Hubbard’s Marina Fishing Report:
Inshore- Snook are still feeding best at night an hr or so before the tide goes slack. The tarpon seem to be getting scarce in the inshore waters, but there’s still some around for a late season silver king fight! The flounder will be picking up as the water cools, same with the sheepshead! The pompano will be slowing down a bit but you can still get a handful on the sunrise or sunset bite around the jetties and passes. Our favorite lure for pompano is the doc’s jig with a small teaser either attached to the lure or tied to the line a few inches above it. Trout are biting well on the flats, but as the water cools they will become more sluggish. Red fish are picking up the slack though, and the kayak anglers around the flats inshore have been doing well on slot sized fish. Our favorite lure for them is the D.O.A. shrimp or the gold spoons. Mackerel have started making their return around the passes and beaches, and kingfish won’t be far behind. We like using a 7/8th ounce Gotcha plug for these toothy critters with 20lb fluorocarbon leader to ensure they won’t bite trough your line.
Near shore- Mackerel and Kingfish are back on the near shore artificial wrecks and reefs. Kingfish are still a little thin but we expect a large push of fish to follow on the next full moon. The grouper bite around 90 feet is incredible. Our ten hour trip have been limiting out on the red grouper easily around this depth. We even picked up a cobia recently, but they will be thinning out as the cold fronts become more regular. The snapper bite has been finicky lately with the low pressure system looming off the east coast of Florida. Remember the cold front fishing techniques because soon enough you will start needed that, here’s to hoping for a light winter (knock on wood)!
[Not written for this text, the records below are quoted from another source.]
/-- The commands and events, in the order of the table. -/
inductive Instr
  | nop (dt : Nat) (c : Ctx)
  | getStatus (dt : Nat) (c : Ctx)
  | readReg (dt : Nat) (c : Ctx) (addr : Word) (bad : Bool)
  | writeReg (dt : Nat) (c : Ctx) (addr value : Word)
  | readBlock (dt : Nat) (c : Ctx) (addr : Word) (count : BitVec 8) (bad : List (Fin 60))
  | writeBlock (dt : Nat) (c : Ctx) (addr : Word) (count : BitVec 8) (data : List Word)
  | modifyReg (dt : Nat) (c : Ctx) (addr mask value : Word) (bad : Bool)
  | cmdFrameReceived (dt : Nat) (x : Side) (p : Fin 16) (f : RxFrame) (mismatch : Bool)
  | spiWrite (dt : Nat) (bytes : List Byte) (mismatch : Bool)
  | spiRead (dt : Nat) (clocked : Nat) (mismatch : Bool)
  | peerTimeout (dt : Nat) (x : Side)
  | runArm (dt : Nat) (c : Ctx)
  | runStart (dt : Nat) (c : Ctx) (t : Option Time)
  | runStartEffect (dt : Nat)
  | runStop (dt : Nat) (c : Ctx) (t : Option Time)
  | runStopEffect (dt : Nat)
  | runStoppingComplete (dt : Nat)
  | flush (dt : Nat) (c : Ctx) (t : Option Time)
  | flushCut (dt : Nat)
  | triggerSw (dt : Nat) (c : Ctx) (number : Word) (t : Option Time)
  | trigCommit (dt : Nat) (c : Ctx)
  | configApply (dt : Nat) (c : Ctx) (maskLo maskHi : Word) (bad : List (Fin 1048576))
  | configStagingDone (dt : Nat)
  | configCommit (dt : Nat)
  | lastLoad (dt : Nat) (c : Ctx) (slot : Word)
  | lastStore (dt : Nat) (c : Ctx) (p1 : Word) (verified cut : Bool) (bad : List (Fin 1048576))
  | modeSet (dt : Nat) (c : Ctx) (mode : Word)
  | faCal (dt : Nat) (c : Ctx) (maskLo maskHi : Word)
  | faCalPhaseStart (dt : Nat)
  | faCalAttemptEnd (dt : Nat) (meas : List AdcMeas)
  | tdcCal (dt : Nat) (c : Ctx) (maskLo maskHi ext : Word)
  | tdcInitAttemptStart (dt : Nat)
  | tdcInitPassEnd (dt : Nat)
  | initFillTimeout (dt : Nat) (d : Fin 65540)
  | hkCal (dt : Nat) (c : Ctx)
  | hkCalDone (dt : Nat) (factors : List PathFactor)
  | threshScan (dt : Nat) (c : Ctx) (maskLo maskHi points pulses : Word)
  | threshScanDone (dt : Nat) (bad : List (Fin 1048576))
  | retire (dt : Nat) (c : Ctx) (kind index : Word)
  | retireListRead (dt : Nat) (c : Ctx) (kind from_ : Word)
  | retireListRemove (dt : Nat) (c : Ctx) (kind index : Word)
  | resumeDrain (dt : Nat) (c : Ctx) (p1 : Word)
  | decompressJob (dt : Nat) (c : Ctx) (p1 p2 p3 : Word)
  | jobResume (dt : Nat) (c : Ctx) (p1 : Word)
  | getMeasurement (dt : Nat) (c : Ctx) (part : Word) (n : Option Word)
  | attest (dt : Nat) (c : Ctx) (nonce : BitVec 256)
  | getIdentity (dt : Nat) (c : Ctx) (offset : Word)
  | patchLoad (dt : Nat) (c : Ctx) (p1 offset length : Word) (crc : Option Word)
  | eventSubscribe (dt : Nat) (c : Ctx) (p1 : Word)
  | eventAck (dt : Nat) (c : Ctx) (seq : Option Word) (mismatch : Bool)
  | firstFailureClear (dt : Nat) (c : Ctx)
  | arrayBroadcast (dt : Nat) (c : Ctx) (inner : List Word72)
  | arrayBarrier (dt : Nat) (c : Ctx)
  | arraySnapshot (dt : Nat) (c : Ctx) (t : Time)
  | snapshotAtT (dt : Nat)
  | arrayReset (dt : Nat) (c : Ctx) (t : Time)
  | arrayResetAtT (dt : Nat)
  | timeSet (dt : Nat) (c : Ctx) (v : Time) (p3 : Word)
  | sideReset (dt : Nat) (c : Ctx) (side : Word)
  | moduleReset (dt : Nat) (c : Ctx)
  | awlFire (dt : Nat) (c : Ctx)
  | awlAbort (dt : Nat) (c : Ctx)
  | awlPulse (dt : Nat)
  | readyFlush (dt : Nat) (c : Ctx) (x : Side)
  | delayFlush (dt : Nat) (c : Ctx) (x : Side)
  | retrain (dt : Nat) (c : Ctx) (x : Side) (p : Fin 16)
  | portCtrlWrite (dt : Nat) (c : Ctx) (x : Side) (p : Fin 16) (value : Word)
  | wltResync (dt : Nat) (c : Ctx) (x : Side)
  | srcClear (dt : Nat) (c : Ctx) (x : Side)
  | qflushStore (dt : Nat) (c : Ctx) (x : Side)
  | qflushLace (dt : Nat) (c : Ctx) (x : Side)
  | qflushEgress (dt : Nat) (c : Ctx) (x : Side)
  | qflushStaging (dt : Nat) (c : Ctx) (x : Side)
  | qflushWelt (dt : Nat) (c : Ctx) (x : Side)
  | qflushCmd (dt : Nat) (c : Ctx) (x : Side)
  | qflushEvents (dt : Nat) (c : Ctx) (x : Side)
  | logClear (dt : Nat) (c : Ctx) (x : Side) (ch : Fin 16)
  | injStart (dt : Nat) (c : Ctx)
  | standbyEntry (dt : Nat) (c : Ctx)
  | standbyExit (dt : Nat) (c : Ctx)
  | mpSwitch (dt : Nat) (c : Ctx) (i : Fin 12) (value : Word)
  | keeperRelease (dt : Nat) (i : Fin 12)
  | ignoreWindowEnd (dt : Nat) (i : Fin 12)
  | tdcCalPauseWrite (dt : Nat) (c : Ctx) (t : Fin 64) (value : Word)
  | tdcTableWrite (dt : Nat) (c : Ctx) (addr value : Word)
  | pixScrubPass (dt : Nat) (flips : List Flip) (bad : List (Fin 1048576))
  | driftMeasure (dt : Nat) (t : Fin 64) (dac : BitVec 10)
  | pixelLeadingEdge (dt : Nat) (p : Fin 1048576) (fu : Fin 1024) (n : Fin 64) (ovr : Bool) (charge : Int) (awl : Bool)
  | pixelTrailingEdge (dt : Nat) (p : Fin 1048576) (fu : Fin 1024) (n : Fin 64) (ovr : Bool) (charge : Int)
  | vernierConversionEnd (dt : Nat) (gs : Fin 65536)
  | clusterWindowEnd (dt : Nat) (gs : Fin 65536)
  | digitizerReady (dt : Nat) (gs : Fin 65536)
  | clusterAssembled (dt : Nat) (gs : Fin 65536)
  | calEdgeDelivered (dt : Nat) (gs : Fin 65536) (n : Fin 64) (ovr : Bool)
  | calConversionEnd (dt : Nat) (gs : Fin 65536)
  | fillAbandoned (dt : Nat) (t : Fin 64)
  | rotationGapEnd (dt : Nat) (t : Fin 64)
  | calTableTakesEffect (dt : Nat) (d : Fin 65540)
  | etdEdge (dt : Nat) (i : Fin 4) (rising : Bool) (fu : Fin 1024) (n : Fin 64)
  | etdStampArrives (dt : Nat) (i : Fin 4)
  | etdCalFill (dt : Nat) (i : Fin 4) (edges : List CalEdge)
  | frameTrigger (dt : Nat) (src : FrameSource)
  | frameConversionEnd (dt : Nat) (t : Fin 64) (samples : List Sample) (bad : List (Fin 16384))
  | tileLinkWord (dt : Nat) (t : Fin 64) (fifo linkA linkB : Upset) (moved : List Upset)
  | tilePllRelockTimeout (dt : Nat) (t : Fin 64)
  | unitClose (dt : Nat) (t : Fin 64) (moved : List Upset)
  | epochWrite (dt : Nat)
  | occupancySummary (dt : Nat)
  | occSummaryArrives (dt : Nat)
  | tileClockGate (dt : Nat) (t : Fin 64)
  | squallWindowEval (dt : Nat)
  | squallDeclaration (dt : Nat)
  | squallEnd (dt : Nat)
  | tilePllLockLost (dt : Nat) (t : Fin 64)
  | tilePllRelock (dt : Nat) (t : Fin 64)
  | sequencerStep (dt : Nat)
  | sequencerEntry (dt : Nat)
  | timerExpiry (dt : Nat) (i : Fin 8)
  | mpPulseEnd (dt : Nat) (i : Fin 12)
  | unitDecided (dt : Nat) (x : Side) (unit : BitVec 48)
  | unitArrival (dt : Nat) (x : Side) (t : Fin 64)
  | dispatchCycle (dt : Nat) (x : Side) (mismatch : Bool)
  | delayItemDue (dt : Nat) (x : Side) (mismatch : Bool)
  | sliceSort (dt : Nat) (x : Side) (e : Fin 48) (bad : InputFault)
  | cluster (dt : Nat) (x : Side) (e : Fin 48) (bad : InputFault)
  | recordBuild (dt : Nat) (x : Side) (e : Fin 48)
  | laceMerge (dt : Nat) (x : Side) (e : Fin 48)
  | verify (dt : Nat) (x : Side) (e : Fin 48)
  | telemetry (dt : Nat) (x : Side) (e : Fin 48)
  | calReduce (dt : Nat) (x : Side) (e : Fin 48)
  | engineTrap (dt : Nat) (x : Side) (e : Fin 48)
  | compressorTakesBlock (dt : Nat) (x : Side) (unit : BitVec 48) (bad : InputFault)
  | blockCompressed (dt : Nat) (x : Side) (e : Fin 32) (flip : Option (Fin 72))
  | activateTableClear (dt : Nat) (x : Side)
  | drainRead (dt : Nat) (x : Side) (r : Fin 8) (bad : Option (Nat × BitVec 120))
  | refreshDue (dt : Nat) (x : Side) (ch : Fin 16)
  | refreshEnd (dt : Nat) (x : Side) (ch : Fin 16)
  | ingestQuiet (dt : Nat) (x : Side) (ch : Fin 16)
  | imbalanceInterval (dt : Nat) (x : Side)
  | patrolScrubAccess (dt : Nat) (x : Side) (raw : List (BitVec 120)) (mgt : List MgtAccess)
  | blockAssign (dt : Nat) (x : Side)
  | dataFrameSent (dt : Nat) (x : Side) (p : Fin 16)
  | eventFrameSend (dt : Nat) (x : Side) (p : Fin 16) (mismatch : Bool)
  | laneSignalLost (dt : Nat) (x : Side) (p : Fin 16) (l : Fin 8)
  | laneLockLost (dt : Nat) (x : Side) (p : Fin 16) (l : Fin 8)
  | blockLockGained (dt : Nat) (x : Side) (p : Fin 16) (l : Fin 8)
  | blockLockLost (dt : Nat) (x : Side) (p : Fin 16) (l : Fin 8)
  | alignSlot (dt : Nat) (x : Side) (p : Fin 16)
  | alignReceived (dt : Nat) (x : Side) (p : Fin 16) (l : Fin 8) (blk : BitVec 56) (bip : Byte)
  | trainingLaneTimeout (dt : Nat) (x : Side) (p : Fin 16) (l : Fin 8)
  | pause (dt : Nat) (x : Side) (p : Fin 16) (f : RxFrame)
  | pauseExpiry (dt : Nat) (x : Side) (p : Fin 16) (i : Fin 4)
  | laceFrameReceived (dt : Nat) (x : Side) (p : Fin 16) (f : RxFrame)
  | creditReceived (dt : Nat) (x : Side) (p : Fin 16) (blk : BitVec 56)
  | creditSend (dt : Nat) (x : Side) (p : Fin 16)
  | creditStall (dt : Nat) (x : Side) (p : Fin 16)
  | weltHeartbeat (dt : Nat) (x : Side) (delivered mismatch : Bool)
  | weltRetransmit (dt : Nat) (x : Side)
  | weltSilence (dt : Nat) (x : Side)
  | signatureReceived (dt : Nat) (x : Side)
  | signatureOrphan (dt : Nat) (x : Side)
  | recomputeDone (dt : Nat) (x : Side) (flip : Option (Fin 72))
  | sideBootDone (dt : Nat) (x : Side) (pass listBad : Bool) (bad : List (Fin 16))
  | resyncTransferEnd (dt : Nat) (x : Side)
  | resyncPoint (dt : Nat) (x : Side)
  | twinTakeover (dt : Nat)
  | laceExchangeStart (dt : Nat) (x : Side) (p : Fin 16)
  | probeReceived (dt : Nat) (x : Side) (blk : BitVec 56) (fu : Fin 1024)
  | echoReceived (dt : Nat) (x : Side) (p : Fin 16) (blk : BitVec 56) (fu : Fin 1024)
  | followReceived (dt : Nat) (x : Side) (blk : BitVec 56)
  | rttReceived (dt : Nat) (x : Side) (blk : BitVec 56) (far : Option (Fin 9 × Nat))
  | exchangeTimeout (dt : Nat) (x : Side) (p : Fin 16)
  | reachReceived (dt : Nat) (x : Side) (p : Fin 16) (blk : BitVec 56)
  | rosterReceived (dt : Nat) (x : Side) (p : Fin 16) (blk : BitVec 56)
  | busBlockReceived (dt : Nat) (x : Side) (p : Fin 16) (blk : BitVec 56)
  | busAssertionDelivered (dt : Nat)
  | refinLost (dt : Nat)
  | refinLock (dt : Nat)
  | ppsEdge (dt : Nat)
  | telemetryCapture (dt : Nat) (x : Side)
  | mpPinEdge (dt : Nat) (i : Fin 12) (level : Bool)
  | hkInjectPinEdge (dt : Nat) (i : Fin 12)
  | hkConversionDone (dt : Nat) (code : Int) (ovr : Bool)
  | hkInjectedConversionDone (dt : Nat) (code : Int) (ovr : Bool)
  | overcurrentTrip (dt : Nat) (current : Nat)
  | overcurrentRearm (dt : Nat) (below : Nat)
  | loopUpdate (dt : Nat)
  | loopOpenDetect (dt : Nat) (current held : Nat)
  | doseSecond (dt : Nat) (charges : List Nat)
  | doseSave (dt : Nat)
  | retirementListUpdate (dt : Nat)
  | baseSramScrub (dt : Nat) (found : SramFind)
  | sideSramScrub (dt : Nat) (x : Side) (found : SideFind)
  | mgtFetchFail (dt : Nat) (x : Side) (line : Nat)
  | vinValid (dt : Nat) (x : Side)
  | vinLost (dt : Nat) (x : Side)
  | vaonValid (dt : Nat)
  | vaonLost (dt : Nat)
  | resetN (dt : Nat)
  | sideResetPin (dt : Nat) (x : Side)
  | startupStep (dt : Nat) (straps : BitVec 8) (master : Bool)
  | wakeStep (dt : Nat) (inLimits : Bool) (bad : List (Fin 1048576))
  | basePllLockLost (dt : Nat)
  | basePllRelock (dt : Nat)
  | resetNRelease (dt : Nat)
  | sideResetPinRelease (dt : Nat) (x : Side)
  | laneSignalReturn (dt : Nat) (x : Side) (p : Fin 16) (l : Fin 8)
  | loopOpenClear (dt : Nat) (current : Nat)
  | laceBatchEnd (dt : Nat) (x : Side) (p : Fin 16)
  | frameNotAccepted (dt : Nat) (x : Side) (p : Fin 16) (f : RxFrame)
  | invalidControlBlock (dt : Nat) (x : Side) (p : Fin 16) (typ : Byte) (blk : BitVec 56)
deriving DecidableEq, Repr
Offshore- We haven’t been further than 30 or so miles from shore recently due to our 39 hour boat being in Dry dock. However, we got a report from the commercial fishing fleet and they say the grouper bite is steady around the middle grounds. The mangroves have slowed a bit but are still holding steady. Porgies and vermillion have been the most active feeding heavily around structure. The kingfish have become plentiful around the structure and bait schools.